You are the first person to drool over this.  
Everyone else that has seen says it is the most disgusting thing they have ever seen.

Thanks Wade  This one is supposed to be a female. I might try to find her a boyfriend before long. I need to set up the enclosure first. I have temporarily set up in a deli cup.


----------



## Kaulback (Jan 6, 2005)

Hey Brian, is the care of those babies identical to the care of real scorps? You've got me interested


----------



## jdcarrel (Jan 6, 2005)

I don't know too much about    "african cave dwelling spiders"   besides that they are tasty.


----------



## Brian S (Jan 6, 2005)

Kaulback said:
			
		

> Hey Brian, is the care of those babies identical to the care of real scorps? You've got me interested


They are supposed to be real easy to care for. I can't say from experience since this is my first one. They are supposed to be set up in an arboreal type enclosure according to what I have read.


----------



## Brian S (Jan 6, 2005)

kornordie said:
			
		

> I don't know too much about    "african cave dwelling spiders"   besides that they are tasty.
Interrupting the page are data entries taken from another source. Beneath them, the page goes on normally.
-- ==== Sys2Proof/Machine/Transport.lean ====
section
/-! DEFINITION. The bit-serial transport: SHIFTOUT and XFER as instructions of their own (R120 to R129). Inside
a command they are the action lists of Ops.lean; no host command names them (R2, D2). -/

namespace Sys2Proof.Machine

/-- SHIFTOUT(msbFirst, v) (R121): it reads nothing but its operands (R120). -/
def execShiftout (msbFirst : Bool) (v : Byte) (s : State) : Host.Outcome State Fault Refusal :=
  whenLive s (.next (issue (shiftOutActs msbFirst v) s))

/-- XFER(a, op, d) (R123 to R125). A device outside [0, N) is a call no command makes, which the spec has the
model refuse (R123, U17; log 20). -/
def execXfer (a : Word) (op d : Byte) (s : State) : Host.Outcome State Fault Refusal :=
  whenLive s
    (if validAddr s.n a then .next (issue (xferActs s.n.val a.toNat op d) s) else .refused .xferAddress)

end Sys2Proof.Machine
end

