/-- When only PinWrite(CS, high) is left of a command and CS was driven low, the step emits that event, leaves
the sequencer idle, and every device whose shift register decodes to a wire instruction ends exactly as that
instruction alone leaves it; each such instruction, run alone, changes no other device. That a wire word is
an instruction which exec runs by itself, here while the block is busy, is the model's choice (log 2, DESIGN
CHOICE). (derived: 20_memory.md R72, R74, 40_transport.md R129) -/
def Obligations.ChipSelectEdgeRunsTheWireWords : Prop :=
  ∀ s : State, s.fault = none → s.seq = .busy [.pin .cs .high] → s.pin.cs = .low →
    ∃ t, step s = .next t ∧
      t = { s with
        seq := .idle
        pin := { s.pin with cs := .high }
        emitted := .pinWrite .cs .high :: s.emitted
        chain := t.chain } ∧
      t.chain.length = s.chain.length ∧
      ∀ (e : Nat) (c : Chip) (i : Instr), s.chain[e]? = some c → decodeWire e c.sr = .ok i →
        ∃ u, exec i s = .next u ∧ u.chain[e]? = t.chain[e]? ∧ ∀ e', e' ≠ e → u.chain[e']? = s.chain[e']?

/-- A live block whose next command word has CODE 0x0 or 0xC to 0xF, whatever its other bits and whether or not
INIT has run, takes Fault(IllegalCommand): the next state differs from the old one in the fault and the word
taken, and nothing is emitted. The two illegal rows do the same when run by exec. (stated: R213) -/
def Obligations.IllegalCodesTakeIllegalCommand : Prop :=
  (∀ (s : State) (w : CommandWord) (ws : List CommandWord), Live s → s.host = w :: ws → HasIllegalCode w →
      step s = .next { s with host := ws, fault := some .illegalCommand, seq := .idle }) ∧
    ∀ (s : State) (w : CommandWord), Live s →
      exec (.illegalZero w) s = .next { s with fault := some .illegalCommand, seq := .idle } ∧
      exec (.illegalHigh w) s = .next { s with fault := some .illegalCommand, seq := .idle }

/-- A live block whose next command word spells a command and has a non-zero reserved or unused field, whether
or not INIT has run, takes Fault(ReservedField): the next state differs from the old one in the fault and
the word taken, and nothing is emitted. (stated: R214) -/
def Obligations.ReservedFieldsTakeReservedField : Prop :=
  ∀ (s : State) (w : CommandWord) (ws : List CommandWord), Live s → s.host = w :: ws → HasReservedBits w →
    step s = .next { s with host := ws, fault := some .reservedField, seq := .idle }

/-- In a live block that is not initialised, every command other than INIT, with any operands, takes
Fault(Uninitialised); in a live initialised block INIT takes Fault(Reinitialise). Nothing else changes and
nothing is emitted. (stated: R212) -/
def Obligations.InitialisationFaults : Prop :=
  (∀ i : Instr, isCommand i = true → isInit i = false → NeedsInit i) ∧
    ∀ (s : State) (n : Word), Live s → s.inited = true →
      exec (.init n) s = .next { s with fault := some .reinitialise, seq := .idle }

/-- A step that turns an unfaulted block into a faulted one changes nothing but the fault, the sequencer (idle)
and the command word taken: no shadow write and no event. A faulted block has no step, and none of its
instructions runs. (derived: 60_exceptions.md R215, 10_state.md R27) -/
def Obligations.FaultsArePreciseAndTerminal : Prop :=
  (∀ (s t : State) (r : FaultReason), s.fault = none → step s = .next t → t.fault = some r →
      s.seq = .idle ∧ t = { s with fault := some r, seq := .idle, host := s.host.tail }) ∧
    ∀ (s : State) (r : FaultReason), s.fault = some r →
      step s = .fault (.halted r) ∧
      ∀ i : Instr, pinsDistinct s.cfg.pins = true → wireTarget i = none → exec i s = .fault (.halted r)

/-- On an unfaulted block whose sequencer is busy, every command, illegal word and micro-operation is stuck
(fault busy): the host has no move. (derived: 10_state.md R29, 60_exceptions.md R231,
93_implementation_defined.md U19) -/
def Obligations.CommandsMeetingABusyBlockAreStuck : Prop :=
  ∀ (s : State) (rest : List Action) (i : Instr), pinsDistinct s.cfg.pins = true → s.fault = none →
    s.seq = .busy rest → wireTarget i = none → exec i s = .fault .busy

/-- On an initialised block a command whose device is outside [0, N), or whose row, column or digit is outside
[0, 7], or SETDIGIT with a value above 15, leaves the whole state as it was: no write, no event, no
response. (derived: 60_exceptions.md R210, 41_configuration.md R140) -/
def Obligations.OutOfRangeOperandsAreIgnored : Prop :=
  ∀ (s : State) (a x y : Word) (v : Byte) (b : Bool), Live s → s.inited = true →
    (¬ AddrOk s.n a →
      exec (.shutdown a b) s = .next s ∧ exec (.scanlimit a x) s = .next s ∧
      exec (.intensity a x) s = .next s ∧ exec (.clear a) s = .next s) ∧
    (¬ (AddrOk s.n a ∧ IdxOk x ∧ IdxOk y) → exec (.setled a x y b) s = .next s) ∧
    (¬ (AddrOk s.n a ∧ IdxOk x) →
      exec (.setrow a x v) s = .next s ∧ exec (.setcol a x v) s = .next s ∧
      exec (.setchar a x v b) s = .next s) ∧
    (¬ (AddrOk s.n a ∧ IdxOk x ∧ v.toNat ≤ 15) → exec (.setdigit a x v b) s = .next s)

/-- In every state whose configuration names the same line for two of DIN, CLK and CS, every command, illegal
word and micro-operation is refused by name. (derived: 10_state.md R32, 93_implementation_defined.md U11) -/
def Obligations.CoincidingPinsAreRefused : Prop :=
  ∀ (s : State) (i : Instr), wireTarget i = none →
    (s.cfg.pins.din = s.cfg.pins.clk ∨ s.cfg.pins.din = s.cfg.pins.cs ∨ s.cfg.pins.clk = s.cfg.pins.cs) →
    exec i s = .refused .pinsCoincide

/-- On an initialised block, for operands in range: SETLED of a row whose slot holds no value stops with the
fault unwritten (log 7), and so does SETCOL where any of the eight rows of the device holds none. No run
reaches such a state (invariant Between). (derived: 10_state.md R23, 92_eei_decisions.md D9) -/
def Obligations.UnwrittenRowsStopTheirReaders : Prop :=
  ∀ (s : State) (a c : Word) (v : Byte) (on : Bool), Live s → s.inited = true → AddrOk s.n a → IdxOk c →
    (∀ r : Word, IdxOk r → s.shadow.read (8 * a.toNat + r.toNat) = none →
      exec (.setled a r c on) s = .fault .unwritten) ∧
    ∀ k, k < 8 → s.shadow.read (8 * a.toNat + k) = none → exec (.setcol a c v) s = .fault .unwritten

/-- On a live block SHIFTOUT(msbFirst, v) completes: it emits, for j = 0 to 7 with bit 7 - j if msbFirst and bit
j if not, DIN at that bit's level, CLK high, CLK low (24 events); CLK ends low, DIN at the last bit's level,
CS as it was; nothing but lines, trace and chips changes. (stated: R121) -/
def Obligations.ShiftOutSendsEightBits : Prop :=
  ∀ (s : State) (m : Bool) (v : Byte), Live s → s.view = .bigStep →
    ∃ t, exec (.shiftout m v) s = .next t ∧ OnlyLink s t ∧ t.frame = s.frame ∧
      Emits s t ((List.range 8).flatMap (fun j => bitEvents (v.getLsbD (if m then 7 - j else j)))) ∧
      t.emitted.length = s.emitted.length + 24 ∧
      t.pin = ⟨if v.getLsbD (if m then 0 else 7) then .high else .low, .low, s.pin.cs⟩

/-- On a live block XFER to a device of the chain completes: frame bytes 0..2N-1 are 0 but for the data slot 2a
and the opcode slot 2a+1, bytes from 2N on are kept; the events are CS low, then for each device from N-1
down to 0 its opcode byte and its data byte (0x00, 0x00 for every device but a), then CS high: 2 + 48N
events of which 16N are PinWrite(CLK, high); the link ends clean; nothing else of the block changes.
(stated: R124, R126, R127) -/
def Obligations.XferBuildsTheFrameAndSendsItFarDeviceFirst : Prop :=
  ∀ (s : State) (a : Word) (op d : Byte), Live s → s.view = .bigStep → AddrOk s.n a →
    ∃ t, exec (.xfer a op d) s = .next t ∧ OnlyLink s t ∧
      (∀ k, k < 2 * s.n.val →
        t.frame.read k = some (if k = 2 * a.toNat then d else if k = 2 * a.toNat + 1 then op else 0x00)) ∧
      FrameKept s t ∧
      Emits s t (.pinWrite .cs .low ::
        ((List.range s.n.val).reverse.flatMap (fun e =>
          byteEvents (if e = a.toNat then op else 0x00) ++ byteEvents (if e = a.toNat then d else 0x00)) ++
          [.pinWrite .cs .high])) ∧
      t.emitted.length = s.emitted.length + (2 + 48 * s.n.val) ∧
      t.emitted.count (.pinWrite .clk .high) = s.emitted.count (.pinWrite .clk .high) + 16 * s.n.val ∧
      CleanLink t

/-- On a live block XFER with a device index outside [0, N), which no command issues, is refused by name.
(derived: 40_transport.md R123, 93_implementation_defined.md U17) -/
def Obligations.XferOutsideTheChainIsRefused : Prop :=
  ∀ (s : State) (a : Word) (op d : Byte), Live s → ¬ AddrOk s.n a →
    exec (.xfer a op d) s = .refused .xferAddress

/-- In a chain of length 4, XFER(2, 0x0A, 5) leaves frame[0..7] = 00 00 00 00 05 0A 00 00, sends the bytes 00 00
0A 05 00 00 00 00 between CS low and CS high, and takes 194 events. (stated: R128) -/
def Obligations.TransferExampleOfTheSource : Prop :=
  ∀ s : State, Live s → s.view = .bigStep → s.n = 4 →
    ∃ t, exec (.xfer 2 0x0A 0x05) s = .next t ∧
      (List.range 8).map t.frame.read = [0x00, 0x00, 0x00, 0x00, 0x05, 0x0A, 0x00, 0x00].map some ∧
      Emits s t (.pinWrite .cs .low ::
        (([0x00, 0x00, 0x0A, 0x05, 0x00, 0x00, 0x00, 0x00] : List Byte).flatMap byteEvents ++
          [.pinWrite .cs .high])) ∧
      t.emitted.length = s.emitted.length + 194

/-- PinWrite(CLK, high) over a CLK driven low, with CS driven low: the chain register C (device N-1's word
highest) becomes ((C << 1) | b) cut to 16 bits a device, b = 1 exactly when DIN was driven high; registers
and kinds stay. Over a CLK already high nothing moves. With CS high a chain of MAX7221 does not shift and a
chain of MAX7219 does. An undriven CLK is an edge exactly when the platform left it low (log 8). (derived:
20_memory.md R72, R73) -/
def Obligations.ClockEdgeShiftsOneLongRegister : Prop :=
  ∀ s : State,
    let t := pinWrite .clk .high s
    let shifted := (2 * chainValue s.chain + (if s.pin.din = .high then 1 else 0)) % 2 ^ (16 * s.chain.length)
    let edge := s.pin.clk = .low ∨ (s.pin.clk = .unknown ∧ s.line.clk = .low)
    t.chain.map (fun c => (c.kind, c.reg)) = s.chain.map (fun c => (c.kind, c.reg)) ∧
    (edge → s.pin.cs = .low → chainValue t.chain = shifted) ∧
    (edge → s.pin.cs = .high → (∀ c ∈ s.chain, c.kind = .max7219) → chainValue t.chain = shifted) ∧
    (edge → s.pin.cs = .high → (∀ c ∈ s.chain, c.kind = .max7221) → t.chain = s.chain) ∧
    (¬ edge → t.chain = s.chain)

/-- PinWrite(CS, high) over a CS driven low (or left low by the platform while undriven, log 8): in every device
the register at address sr[11:8] takes sr[7:0], unless that address is 0x0 (NOOP); all other registers and
all shift registers stay. Over a CS already high nothing changes. (derived: 20_memory.md R72, R74) -/
def Obligations.ChipSelectEdgeLatchesEveryDevice : Prop :=
  ∀ s : State,
    let t := pinWrite .cs .high s
    let edge := s.pin.cs = .low ∨ (s.pin.cs = .unknown ∧ s.line.cs = .low)
    t.chain.map (fun c => (c.kind, c.sr)) = s.chain.map (fun c => (c.kind, c.sr)) ∧
    (¬ edge → t.chain = s.chain) ∧
    (edge → ∀ (e k : Nat) (c : Chip), s.chain[e]? = some c →
      devReg t e k =
        if k = (c.sr.extractLsb' 8 4).toNat ∧ k ≠ 0 then some (c.sr.extractLsb' 0 8) else devReg s e k)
yeah, especially when covered in chocolate


----------



## Goliath (Jan 6, 2005)

Very nice Brian, I love TWS!    All I have left at the moment is a large male, I am hoping to get some more soon.  Average lifespan is about 4 to 7 years, with the males living as long as the females.  More than likely that is a females, the palps do not look long enough to be a male, assuming she is mature, but the positive way to check is to look at the underside.  I have attached a couple posts that may help.
http://www.arachnoboards.com/ab/showthread.php?t=30663&highlight=Damon+diadema 
http://www.arachnoboards.com/ab/showthread.php?t=26068&highlight=diadema 
http://www.arachnoboards.com/ab/showthread.php?t=29687&highlight=Damon 
Thanks,
Mike


----------



## NYbirdEater (Jan 6, 2005)

Anyone feel bad when they had a pool table covered with these things on fear factor and the contestants were eating them alive?


----------



## cricket54 (Jan 7, 2005)

Ewwwwww, I'm glad I didn't see that. It would be too cruel. I hate it when they do stuff with live arachnids on that show.

Sharon


----------



## Wade (Jan 7, 2005)

They are pretty easy to care for, but apparently they need a good amount of cage height in order to molt properly. They hang from a piece of bark (or whatever) and drop down out of their old exoskeleton. They seem to need a decent amount of space to accomplish this. I once read that containers twice the height of their "whip span" are recomended, but mine seem to get by in containers smaller than that.

I keep my females in bigger cages than the males, only because I breed them by introducing the male to the female's cage and I want them to have room to manuver or stay away from one annother. My current set up for females is a tall sterilite "show off" file box. They're about 12" tall, 12" long and 8" wide. Inside I have severeal pieces of more-or-less flat cork bark arranged vertically. I offer a water dish, although I'm not sure if they actually drink from it, but water evaporating from the surface raises the humidity. There's a lot of rocks in the dish to keep them from falling in and drowning (not sure how likley that is, however). Babies WILL drown in a dish, so if babies are present I rely on light misting and substrate mosisture. When I first got them, I was under the impression they needed really high humidity, but since then I'ce come to doubt that. Even when I've accidently allowed the water bowls to totally dry out, they've been fine. I assume babies need higher levels, but I could be wrong.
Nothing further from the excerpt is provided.